/-! ### Operand queues (R132, R168) -/

/-- The head entry of a queue operand: popped already by this instruction, or filled at the head. The queues of an access-slice
instance are those of its warp (R281). -/
def State.popOp (s : State) (key wk pos : Nat) (o : Option OpS) : Option (Word × State) :=
  match o with
  | some ⟨.q n, _, _, _, true, _⟩ =>
    match s.run key with
    | none => none
    | some r =>
      match r.popped.find? (fun p => p.1 == pos) with
      | some p => some (p.2, s)
      | none =>
        match Fmap.get [] (s.warp (parent wk)).q n.toNat with
        | e :: rest =>
          if e.filled then
            some (e.val, (s.modWarp (parent wk) (fun w => { w with q := Fmap.set [] w.q n.toNat rest })).modRun key
              (fun r => { r with popped := r.popped ++ [(pos, e.val)] }))
          else none
        | [] => none
  | _ => some (0, s)

/-- Both source operands' pops, or neither. -/
def State.pops (s : State) (key wk : Nat) (g : Sig) : Option (Word × Word × State) :=
  match s.popOp key wk 0 g.a with
  | none => none
  | some (x, s) =>
    match s.popOp key wk 1 g.b with
    | none => none
    | some (y, s) => some (x, y, s)

/-! ### One thread -/

/-- The registers that a TAKE reads where the lane names them; those of FUNPACK are an element's, and its body clears them (R160). -/
def takenOf (c : TC) : List Loc := if c.g.op = 0x185 then [] else c.a

/-- Clears F of the granules of the registers that A named in the thread, which a TAKE read (R61). On SHFL and BCAST, where the
value comes from another thread, these are the reading thread's own. DESIGN CHOICE (log 66). -/
def State.takeLocs (s : State) (h : Hdr) (ls : List Loc) : State :=
  if h.take then foldS ls s (fun s l => s.setFull false l) else s

/-- `%tdst` of an FP trap (R340). -/
def tdDest (g : Sig) (d : List Loc) : Word :=
  match g.d with
  | none => 0
  | some o =>
    let pair : Word := if o.regs = 2 && o.x.modeBit ≤ 8 then BitVec.ofNat 32 (2 ^ 29) else 0
    match o.x with
    | .win w _ => tdW w.toNat ||| pair
    | .p i => tdP i.toNat
    | _ => (match d with | l :: _ => tdLoc l | [] => 0) ||| pair

/-- Cycles after a thread's entry in which its result is available (R35 and the entries); a load's is said by its landing. -/
def latOf (g : Sig) : Nat :=
  let two := ((g.d.map OpS.regs).getD 1) == 2
  if g.op = 0x008 ∨ g.op = 0x009 then (if two then 40 else 20)
  else if g.op = 0x111 ∨ g.op = 0x112 then 16
  else if g.op = 0x113 ∨ g.op = 0x114 then 20
  else if g.op = 0x10F ∨ g.op = 0x110 then 24
  else if 0x115 ≤ g.op ∧ g.op ≤ 0x117 then 28
  else if g.op / 64 = 7 ∨ g.op / 64 = 8 then 0
  else 8

/-- What an instruction leaves in its D for later instructions (R35). -/
def resultsOf (c : TC) : List Res × List Res :=
  match c.g.d with
  | none => ([], [])
  | some o =>
    if !o.wr then
      (match o.x with
       | .win w _ => if 0x08A ≤ c.g.op && c.g.op ≤ 0x08C then ([.w w.toNat], []) else ([], [])
       | _ => ([], []))
    else
    ((c.d.filter (fun l => l.wk == c.wk)).map Res.reg,
      match o.x with
      | .p i => (List.range (max 1 o.regs)).map (fun k => .pred c.t (i.toNat + k))
      | .sr _ => [.flags c.t]
      | _ => [])

/-- FP conditions of a thread, or of every active thread for a uniform instruction (R142, R343). -/
def State.fpDone (s : State) (c : TC) (who : List Nat) (f : Word) : State :=
  if c.h.nf then s else
  foldS who (s.soon c.wk (who.map Res.flags) (latOf c.g)) (fun s t =>
    let s := s.setFlags c.wk t f
    match fpKind f (s.thread c.wk t).ften with
    | some k => s.raise c.wk t k c.pc (tdDest c.g c.d)
    | none => s)

/-- A register that an indirect D names is written, and available in `lat` cycles (R69). -/
def State.noteInd (s : State) (key lat : Nat) : List Loc → State
  | [] => s
  | l :: ls =>
    (s.modRun key (fun r => { r with ind := some (match r.ind with
      | none => (l.isS, l.idx, l.idx, s.clk + lat)
      | some (x, i, j, due) => (x, min i l.idx, max j l.idx, max due (s.clk + lat))) })).noteInd key lat ls

def isInd : Option OpS → Bool
  | some ⟨.ind _ _, _, _, _, _, wr⟩ => wr
  | _ => false

/-- The entry that an indirect D of the instruction in hand takes is free, or taken already (R69). -/
def State.indRoom (s : State) (r : Run) (g : Sig) : Bool := !isInd g.d || latOf g == 0 || r.ind.isSome || s.rangeRoom r.wk 1

def guardCells (wk : Nat) : Guard → List Cell
  | .always => []
  | .pred p _ => [.pred (parent wk) p.toNat]

/-- The instruction has used its operands: F bits that TAKE clears, the comparators that watch registers, and the results, which are
available `late` cycles after their latency. -/
def State.noteOps (s : State) (c : TC) (late : Nat := 0) : State :=
  let rds := (if (c.g.a.map OpS.rd).getD false then c.a else []) ++ (if (c.g.b.map OpS.rd).getD false then c.b else []) ++
    (if (c.g.d.map OpS.rd).getD false then c.d else [])
  let s := (s.takeLocs c.h (takenOf c)).watchCells c.wk
    (guardCells c.wk c.h.guard ++ opCells c.wk c.t c.g.a ++ opCells c.wk c.t c.g.b ++ opCells c.wk c.t c.g.d ++ rds.map Cell.reg)
    (opWrites c.wk c.g.d ++ (if (c.g.d.map OpS.wr).getD false then c.d.map Cell.reg else []))
  let lat := if latOf c.g = 0 then 0 else latOf c.g + late
  let s := if isInd c.g.d && lat != 0 then s.noteInd c.key lat c.d else s
  (s.soon c.wk (resultsOf c).1 lat).soon (parent c.wk) (resultsOf c).2 lat

/-- What a body came to, for the threads `who` it acts for: the state, and whether the lane waits. -/
def State.settle (s0 : State) (c : TC) (who : List Nat) (r : TRes) : State × Bool :=
  match r with
  | .done s => (s.noteOps c, false)
  | .wait s => (s, true)
  | .trap k td => (s0.raiseAll c.wk who k c.pc td, false)
  | .after s k td => ((s.noteOps c).raiseAll c.wk who k c.pc td, false)
  | .stop s k td => (s.raiseAll c.wk who k c.pc td, false)
  | .fp s f => ((s.noteOps c).fpDone c who f, false)
  | .park s l => (foldS who s (fun s t => s.modThread c.wk t (fun r => { r with hold := .log l })), false)

/-- The context of a thread whose operands are ready. -/
def State.ctx (s : State) (h : Hdr) (g : Sig) (ka kb : ImmK) (key : Nat) (r : Run) (act : Word) (t : Nat)
    (d a b : List Loc) (x y : Word) : TC :=
  ⟨h, g, key, r.wk, t, act, r.members, r.pc, d, a, b, s.opVal r.wk t .int g.d d 0, s.opVal r.wk t ka g.a a x, s.opVal r.wk t kb g.b b y,
   true, true, true⟩

/-- Traps that an entry finds from the value of one operand, and that R338 ranks before what another operand shows. -/
abbrev Early := TC → State → Option (Nat × Word)
def noEarly : Early := fun _ _ => none

/-- The trap a thread raises where an operand shows `k`: an entry's own trap of a kind that R338 checks earlier comes
first. -/
def State.firstTrap (s : State) (h : Hdr) (g : Sig) (ka kb : ImmK) (key : Nat) (r : Run) (act : Word) (t : Nat)
    (early : Early) (k : Nat) (td : Word) : Nat × Word :=
  let (x, y) := match s.pops key r.wk g with
    | some (x, y, _) => (x, y)
    | none => (0, 0)
  let d := s.prepOp r.wk t g.d
  let a := s.prepOp r.wk t g.a
  let b := s.prepOp r.wk t g.b
  let known (o : Option OpS) (p : Prep) : Bool := match p with
    | .ok ls => (s.poisIn o ls).isNone
    | _ => false
  match early { s.ctx h g ka kb key r act t d.locs a.locs b.locs x y with dOk := known g.d d, aOk := known g.a a, bOk := known g.b b } s with
  | some (k2, td2) => if k2 < k then (k2, td2) else (k, td)
  | none => (k, td)

/-- What earlier threads of an instruction have written to the s registers that D names does not hold up its later threads: R68 binds
later instructions. -/
def State.sameInstr (s : State) (key : Nat) (g : Sig) : State :=
  match s.run key, g.d with
  | some r, some ⟨.s i, _, n, _, _, true⟩ =>
    if r.served = 0 then s else s.modWarp r.wk (fun w => { w with recent := w.recent.filter (fun p => match p.1 with
      | .reg (.s _ j) => !(i.toNat ≤ j && j < i.toNat + n)
      | _ => true) })
  | _, _ => s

::::

*Task details*: Write out only the lines that run from the line containing "(s.raiseAll c.wk who k c.pc td, false)" through the line containing "match s.run key, g.d with", both included, exactly as they appear above.

*Solved problem*:
  | .stop s k td => (s.raiseAll c.wk who k c.pc td, false)
  | .fp s f => ((s.noteOps c).fpDone c who f, false)
  | .park s l => (foldS who s (fun s t => s.modThread c.wk t (fun r => { r with hold := .log l })), false)

/-- The context of a thread whose operands are ready. -/
def State.ctx (s : State) (h : Hdr) (g : Sig) (ka kb : ImmK) (key : Nat) (r : Run) (act : Word) (t : Nat)
    (d a b : List Loc) (x y : Word) : TC :=
  ⟨h, g, key, r.wk, t, act, r.members, r.pc, d, a, b, s.opVal r.wk t .int g.d d 0, s.opVal r.wk t ka g.a a x, s.opVal r.wk t kb g.b b y,
   true, true, true⟩

/-- Traps that an entry finds from the value of one operand, and that R338 ranks before what another operand shows. -/
abbrev Early := TC → State → Option (Nat × Word)
def noEarly : Early := fun _ _ => none

/-- The trap a thread raises where an operand shows `k`: an entry's own trap of a kind that R338 checks earlier comes
first. -/
def State.firstTrap (s : State) (h : Hdr) (g : Sig) (ka kb : ImmK) (key : Nat) (r : Run) (act : Word) (t : Nat)
    (early : Early) (k : Nat) (td : Word) : Nat × Word :=
  let (x, y) := match s.pops key r.wk g with
    | some (x, y, _) => (x, y)
    | none => (0, 0)
  let d := s.prepOp r.wk t g.d
  let a := s.prepOp r.wk t g.a
  let b := s.prepOp r.wk t g.b
  let known (o : Option OpS) (p : Prep) : Bool := match p with
    | .ok ls => (s.poisIn o ls).isNone
    | _ => false
  match early { s.ctx h g ka kb key r act t d.locs a.locs b.locs x y with dOk := known g.d d, aOk := known g.a a, bOk := known g.b b } s with
  | some (k2, td2) => if k2 < k then (k2, td2) else (k, td)
  | none => (k, td)

/-- What earlier threads of an instruction have written to the s registers that D names does not hold up its later threads: R68 binds
later instructions. -/
def State.sameInstr (s : State) (key : Nat) (g : Sig) : State :=
  match s.run key, g.d with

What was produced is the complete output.